/-- The flags of a class are those of Z, of N or of P. -/
theorem Flags.ofClass_cases (c : FlagClass) :
    Flags.ofClass c = Flags.ofClass .z ∨ Flags.ofClass c = Flags.ofClass .n ∨ Flags.ofClass c = Flags.ofClass .p := by
  cases c <;> simp

/-- Settles O52: the fields that are no array are those of `State.fresh` as they stand. -/
theorem resetValues : Obligations.ResetValues :=
  fun _ => ⟨State.fresh_readReg _ _ _ _ _ _, fun _ => rfl, rfl, rfl, Flags.ofClass_cases _,
    State.fresh_readWP _ _ _ _ _ _,
    fun row col => ⟨Screen.pixel_fill_false row col, Screen.pixel_fill_false row col⟩, rfl, rfl, rfl,
    fun j => ⟨Marquee.blank_getElem j, Marquee.blank_getElem j⟩, rfl, rfl, rfl, rfl, rfl, rfl, rfl, rfl, rfl⟩

end Sys2Proof.Machine
end

section
/-! SUPPORT. A store and the load that follows it (spec/20_memory.md R84). -/

namespace Sys2Proof.Machine

/-- An ST whose address names a cell completes with that cell written (spec/42_load_store.md R210). -/
theorem exec_st_eq_next {s : State} (rv : RegIx) {rb : RegIx} {off : Offset}
    (h : (s.readReg rb).toNat + off.toNat ≤ 255) :
    exec (.st rv rb off) s =
      .next ((s.writeCell ((s.readReg rb).toNat + off.toNat) (s.readReg rv)).complete .next .completed) :=
  (execSt_eq rv rb off s).trans (if_pos (Nat.lt_succ_of_le h))

/-- An LD whose address names a cell completes with the destination written (spec/42_load_store.md R211). -/
theorem exec_ld_eq_next {s : State} (rd : RegIx) {rb : RegIx} {off : Offset}
    (h : (s.readReg rb).toNat + off.toNat ≤ 255) :
    exec (.ld rd rb off) s =
      .next ((s.writeReg rd (s.readCell ((s.readReg rb).toNat + off.toNat))).complete .next .completed) :=
  (execLd_eq rd rb off s).trans (if_pos (Nat.lt_succ_of_le h))

/-- Where R0 already reads 0, a completed store leaves every register, R0 included, as it was. -/
theorem State.readReg_complete_writeCell {s : State} (h0 : s.readReg 0#5 = 0#16) (c : Nat) (v : Word) (a : PcAction)
    (r : Report) (i : RegIx) : ((s.writeCell c v).complete a r).readReg i = s.readReg i := by
  by_cases hi : i = 0#5
  · subst hi; simp [h0]
  · simp [hi]

/-- From a state whose R0 reads 0, an ST keeps every register, and its cell ends with the value, or with 0 if it is
D0. -/
theorem exec_st_regs_and_cell {s : State} (rv : RegIx) {rb : RegIx} {off : Offset} (h0 : s.readReg 0#5 = 0#16)
    (h : (s.readReg rb).toNat + off.toNat ≤ 255) :
    ∃ t, exec (.st rv rb off) s = .next t ∧ (∀ i, t.readReg i = s.readReg i) ∧
      t.readCell ((s.readReg rb).toNat + off.toNat) =
        if (s.readReg rb).toNat + off.toNat = 0 then 0#16 else s.readReg rv :=
  ⟨_, exec_st_eq_next rv h, State.readReg_complete_writeCell h0 _ _ _ _, by simp⟩

/-- Settles O25: the store keeps the base register, so the load reads the cell just written. -/
theorem loadSeesLastStore : Obligations.LoadSeesLastStore := by
  intro s rv rb rd off h0 hea
  obtain ⟨t, hst, hregs, hcell⟩ := exec_st_regs_and_cell rv h0 hea
  have hea' : (t.readReg rb).toNat + off.toNat ≤ 255 := by rwa [hregs]
  refine ⟨t, _, hst, exec_ld_eq_next rd hea', fun hrd => ?_⟩
  rw [State.complete_readReg, if_neg hrd, State.readReg_writeReg, if_pos rfl, hregs, hcell]

end Sys2Proof.Machine
end

section
/-! SUPPORT. Encoding and decoding are inverse, and each format's word is the sum of its placed fields
(spec/30_encoding.md R101 to R113, R140, R144). -/

namespace Sys2Proof

/-! The word of an instruction decodes to it. -/

/-- The word of every instruction has its opcode and its format's fixed bits. -/
theorem encode_fixedBits (i : Instr) : Laws.EncodingFixedBits.Statement i := by
  cases i with
  | nop => exact Laws.EncodingFixedBits.nop
  | add => exact Laws.EncodingFixedBits.add _ _ _
  | sub => exact Laws.EncodingFixedBits.sub _ _ _
  | xor => exact Laws.EncodingFixedBits.xor _ _ _
  | or => exact Laws.EncodingFixedBits.or _ _ _
  | and => exact Laws.EncodingFixedBits.and _ _ _
  | rsh => exact Laws.EncodingFixedBits.rsh _ _
  | adi => exact Laws.EncodingFixedBits.adi _ _ _
  | st => exact Laws.EncodingFixedBits.st _ _ _
  | ld => exact Laws.EncodingFixedBits.ld _ _ _
  | ptSt => exact Laws.EncodingFixedBits.ptSt _ _
  | ptLd => exact Laws.EncodingFixedBits.ptLd _ _
  | jmp => exact Laws.EncodingFixedBits.jmp _
  | cal => exact Laws.EncodingFixedBits.cal _
  | ret => exact Laws.EncodingFixedBits.ret
  | beq => exact Laws.EncodingFixedBits.beq _
  | bne => exact Laws.EncodingFixedBits.bne _
  | blt => exact Laws.EncodingFixedBits.blt _
  | bgt => exact Laws.EncodingFixedBits.bgt _
  | hlt => exact Laws.EncodingFixedBits.hlt

/-- The fields read from the word of an instruction are the instruction's own. -/
theorem instrOf_encode (i : Instr) : instrOf i.opcode (encode i) = i := by
  cases i <;> simp [encode, instrOf, Instr.opcode]

/-- Settles O1: the word has its opcode's code and fixed bits, and its fields read back. -/
theorem decodeEncodeRoundTrip : Obligations.DecodeEncodeRoundTrip := by
  intro i
  obtain ⟨hcode, hmask⟩ := encode_fixedBits i
  simp only [decode, hcode, Opcode.ofCode?_code, hmask, if_true, instrOf_encode]

/-! A word that decodes is the word of its instruction: in every format the fields and the fixed bits cover the word,
so placing all of them back gives the word. -/

/-- A field read from a word and placed back is the word's own bits at that position. -/
theorem place_field (w : InstrWord) (lo n : Nat) : place (field w lo n) lo = w &&& place (BitVec.allOnes n) lo := by
  apply BitVec.eq_of_getElem_eq
  intro i hi
  by_cases hlo : lo ≤ i
  · simp [place_getElem, field, hlo, BitVec.getLsbD_eq_getElem hi, Bool.and_comm]
  · simp [place_getElem, hlo]

/-- The opcode's code placed at bit 0 is the word's fixed bits, for a word that meets its format's mask. -/
theorem place_code {w m : InstrWord} {c : BitVec 5} (h : w &&& m = c.setWidth 32) : place c 0 = w &&& m := by
  simp [place, h]

theorem encodeN_field {w : InstrWord} {c : BitVec 5} (h : w &&& Format.N.mask = c.setWidth 32) : encodeN c = w := by
  simp only [encodeN, place_code h]
  exact BitVec.and_allOnes

theorem encodeR3_field {w : InstrWord} {c : BitVec 5} (h : w &&& Format.R3.mask = c.setWidth 32) :
    encodeR3 c (field w 5 5) (field w 10 5) (field w 15 5) = w := by
  simp only [encodeR3, place_field, place_code h, ← BitVec.and_or_distrib_left]
  exact BitVec.and_allOnes

theorem encodeR2_field {w : InstrWord} {c : BitVec 5} (h : w &&& Format.R2.mask = c.setWidth 32) :
    encodeR2 c (field w 5 5) (field w 10 5) = w := by
  simp only [encodeR2, place_field, place_code h, ← BitVec.and_or_distrib_left]
  exact BitVec.and_allOnes

theorem encodeI_field {w : InstrWord} {c : BitVec 5} (h : w &&& Format.I.mask = c.setWidth 32) :
    encodeI c (field w 5 5) (field w 10 5) (field w 15 16) = w := by
  simp only [encodeI, place_field, place_code h, ← BitVec.and_or_distrib_left]
  exact BitVec.and_allOnes

theorem encodeS_field {w : InstrWord} {c : BitVec 5} (h : w &&& Format.S.mask = c.setWidth 32) :
    encodeS c (field w 10 5) (field w 15 5) (field w 20 8) = w := by
  simp only [encodeS, place_field, place_code h, ← BitVec.and_or_distrib_left]
  exact BitVec.and_allOnes

theorem encodeL_field {w : InstrWord} {c : BitVec 5} (h : w &&& Format.L.mask = c.setWidth 32) :
    encodeL c (field w 5 5) (field w 15 5) (field w 20 8) = w := by
  simp only [encodeL, place_field, place_code h, ← BitVec.and_or_distrib_left]
  exact BitVec.and_allOnes

theorem encodePS_field {w : InstrWord} {c : BitVec 5} (h : w &&& Format.PS.mask = c.setWidth 32) :
    encodePS c (field w 10 5) (field w 15 3) = w := by
  simp only [encodePS, place_field, place_code h, ← BitVec.and_or_distrib_left]
  exact BitVec.and_allOnes

theorem encodePL_field {w : InstrWord} {c : BitVec 5} (h : w &&& Format.PL.mask = c.setWidth 32) :
    encodePL c (field w 5 5) (field w 18 3) = w := by
  simp only [encodePL, place_field, place_code h, ← BitVec.and_or_distrib_left]
  exact BitVec.and_allOnes

theorem encodeJ_field {w : InstrWord} {c : BitVec 5} (h : w &&& Format.J.mask = c.setWidth 32) :
    encodeJ c (field w 5 11) = w := by
  simp only [encodeJ, place_field, place_code h, ← BitVec.and_or_distrib_left]
  exact BitVec.and_allOnes

/-- A word with the fixed bits of an opcode is the word of the instruction read from it. -/
theorem encode_instrOf {op : Opcode} {w : InstrWord} (h : w &&& op.format.mask = op.matchWord) :
    encode (instrOf op w) = w := by
  cases op with
  | nop | ret | hlt => exact encodeN_field h
  | add | sub | xor | or | and => exact encodeR3_field h
  | rsh => exact encodeR2_field h
  | adi => exact encodeI_field h
  | st => exact encodeS_field h
  | ld => exact encodeL_field h
  | ptSt => exact encodePS_field h
  | ptLd => exact encodePL_field h
  | jmp | cal | beq | bne | blt | bgt => exact encodeJ_field h

/-- What decode answers: the code names no opcode; or it names one, and the fixed bits are wrong or the fields are
read (spec/30_encoding.md R111). -/
theorem decode_cases (w : InstrWord) :
    (20 ≤ w.toNat % 32 ∧ decode w = .error (.unknownOpcode w)) ∨
    (w.toNat % 32 < 20 ∧ decode w = .error (.reservedBitsSet w)) ∨
    ∃ op, w.toNat % 32 < 20 ∧ w &&& op.format.mask = op.matchWord ∧ decode w = .ok (instrOf op w) := by
  have hnone := Opcode.ofCode?_eq_none (field w 0 5)
  rw [field_opcode_toNat] at hnone
  unfold decode
  split
  next h => exact .inl ⟨hnone.1 h, rfl⟩
  next op h =>
    have hdefined : w.toNat % 32 < 20 := by
      by_contra hlt
      simp [hnone.2 (Nat.le_of_not_lt hlt)] at h
    split
    next hmask => exact .inr (.inr ⟨op, hdefined, hmask, rfl⟩)
    next => exact .inr (.inl ⟨hdefined, rfl⟩)

/-- Settles O2: a decoded word has the fixed bits of its opcode. -/
theorem encodeDecodeRoundTrip : Obligations.EncodeDecodeRoundTrip := by
  intro w i h
  rcases decode_cases w with ⟨_, e⟩ | ⟨_, e⟩ | ⟨op, _, hmask, e⟩ <;> rw [e] at h <;> cases h
  exact encode_instrOf hmask

/-! What decode refuses. -/

/-- Bit 31 is a zero field of every format. -/
theorem Opcode.format_mask_msb (op : Opcode) : op.format.mask.msb = true := by cases op <;> rfl

theorem Opcode.matchWord_msb (op : Opcode) : op.matchWord.msb = false := by cases op <;> rfl

/-- A word with the fixed bits of an opcode has bit 31 clear. -/
theorem toNat_lt_of_mask {op : Opcode} {w : InstrWord} (h : w &&& op.format.mask = op.matchWord) :
    w.toNat < 2 ^ 31 := by
  have hmsb := congrArg BitVec.msb h
  rw [BitVec.msb_and, op.format_mask_msb, op.matchWord_msb, Bool.and_true, BitVec.msb_eq_decide] at hmsb
  simpa using hmsb

/-- A word with a defined opcode is refused for its reserved bits exactly when it does not decode. -/
theorem decode_reserved_iff {w : InstrWord} (hw : w.toNat % 32 < 20) :
    decode w = .error (.reservedBitsSet w) ↔ ∀ i, decode w ≠ .ok i := by
  rcases decode_cases w with ⟨hle, _⟩ | ⟨_, e⟩ | ⟨op, _, _, e⟩
  · omega
  · simp [e]
  · simp [e]

/-- The two round trips as one: a word decodes to exactly the instruction whose word it is. -/
theorem decode_eq_ok_iff (w : InstrWord) (i : Instr) : decode w = .ok i ↔ encode i = w :=
  ⟨encodeDecodeRoundTrip w i, fun h => h ▸ decodeEncodeRoundTrip i⟩

/-- Settles O4: the cases of decode exclude each other, and a word that decodes has bit 31 clear. -/
theorem decodeRefusesByName : Obligations.DecodeRefusesByName := by
  refine ⟨fun w => ?_, fun w hw => ?_, fun w hw hmsb => (decode_reserved_iff hw).2 fun i h => ?_⟩
  · rcases decode_cases w with ⟨hle, e⟩ | ⟨hlt, e⟩ | ⟨_, hlt, _, e⟩ <;> simp [e]
    all_goals omega
  · simp only [decode_reserved_iff hw, ne_eq, decode_eq_ok_iff]
  · rcases decode_cases w with ⟨_, e⟩ | ⟨_, e⟩ | ⟨op, _, hmask, _⟩
    · simp [e] at h
    · simp [e] at h
    · exact absurd (toNat_lt_of_mask hmask) (Nat.not_lt.2 hmsb)

/-! The word of each format, as a number: the fields do not overlap, so their union is their sum. -/

/-- A number whose low `k` bits are 0, with those bits filled in. -/
theorem mul_two_pow_or (a : Nat) {b k : Nat} (h : b < 2 ^ k) : a * 2 ^ k ||| b = a * 2 ^ k + b := by
  rw [Nat.mul_comm, Nat.two_pow_add_eq_or_of_lt h]

theorem encodeN_toNat (c : BitVec 5) : (encodeN c).toNat = c.toNat := by
  simp [encodeN, place_toNat]

theorem encodeR3_toNat (c : BitVec 5) (rd rs1 rs2 : RegIx) :
    (encodeR3 c rd rs1 rs2).toNat = rs2.toNat * 2 ^ 15 + rs1.toNat * 2 ^ 10 + rd.toNat * 2 ^ 5 + c.toNat := by
  simp (disch := omega) only [encodeR3, BitVec.or_assoc, BitVec.toNat_or, place_toNat, mul_two_pow_or]
  omega

theorem encodeR2_toNat (c : BitVec 5) (rd rs : RegIx) :
    (encodeR2 c rd rs).toNat = rs.toNat * 2 ^ 10 + rd.toNat * 2 ^ 5 + c.toNat := by
  simp (disch := omega) only [encodeR2, BitVec.or_assoc, BitVec.toNat_or, place_toNat, mul_two_pow_or]
  omega

theorem encodeI_toNat (c : BitVec 5) (rd rs : RegIx) (imm : Imm) :
    (encodeI c rd rs imm).toNat = imm.toNat * 2 ^ 15 + rs.toNat * 2 ^ 10 + rd.toNat * 2 ^ 5 + c.toNat := by
  simp (disch := omega) only [encodeI, BitVec.or_assoc, BitVec.toNat_or, place_toNat, mul_two_pow_or]
  omega

theorem encodeS_toNat (c : BitVec 5) (rv rb : RegIx) (off : Offset) :
    (encodeS c rv rb off).toNat = off.toNat * 2 ^ 20 + rb.toNat * 2 ^ 15 + rv.toNat * 2 ^ 10 + c.toNat := by
  simp (disch := omega) only [encodeS, BitVec.or_assoc, BitVec.toNat_or, place_toNat, mul_two_pow_or]
  omega

theorem encodeL_toNat (c : BitVec 5) (rd rb : RegIx) (off : Offset) :
    (encodeL c rd rb off).toNat = off.toNat * 2 ^ 20 + rb.toNat * 2 ^ 15 + rd.toNat * 2 ^ 5 + c.toNat := by
  simp (disch := omega) only [encodeL, BitVec.or_assoc, BitVec.toNat_or, place_toNat, mul_two_pow_or]
  omega

theorem encodePS_toNat (c : BitVec 5) (rv : RegIx) (n : PortIx) :
    (encodePS c rv n).toNat = n.toNat * 2 ^ 15 + rv.toNat * 2 ^ 10 + c.toNat := by
  simp (disch := omega) only [encodePS, BitVec.or_assoc, BitVec.toNat_or, place_toNat, mul_two_pow_or]
  omega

### Problem
Find "rw [State.complete_readReg, if_neg" in the entries above and copy that whole line exactly, then each line after it through the line that contains "cases i with".

### Your response
  rw [State.complete_readReg, if_neg hrd, State.readReg_writeReg, if_pos rfl, hregs, hcell]

end Sys2Proof.Machine
end

section
/-! SUPPORT. Encoding and decoding are inverse, and each format's word is the sum of its placed fields
(spec/30_encoding.md R101 to R113, R140, R144). -/

namespace Sys2Proof

/-! The word of an instruction decodes to it. -/

/-- The word of every instruction has its opcode and its format's fixed bits. -/
theorem encode_fixedBits (i : Instr) : Laws.EncodingFixedBits.Statement i := by
  cases i with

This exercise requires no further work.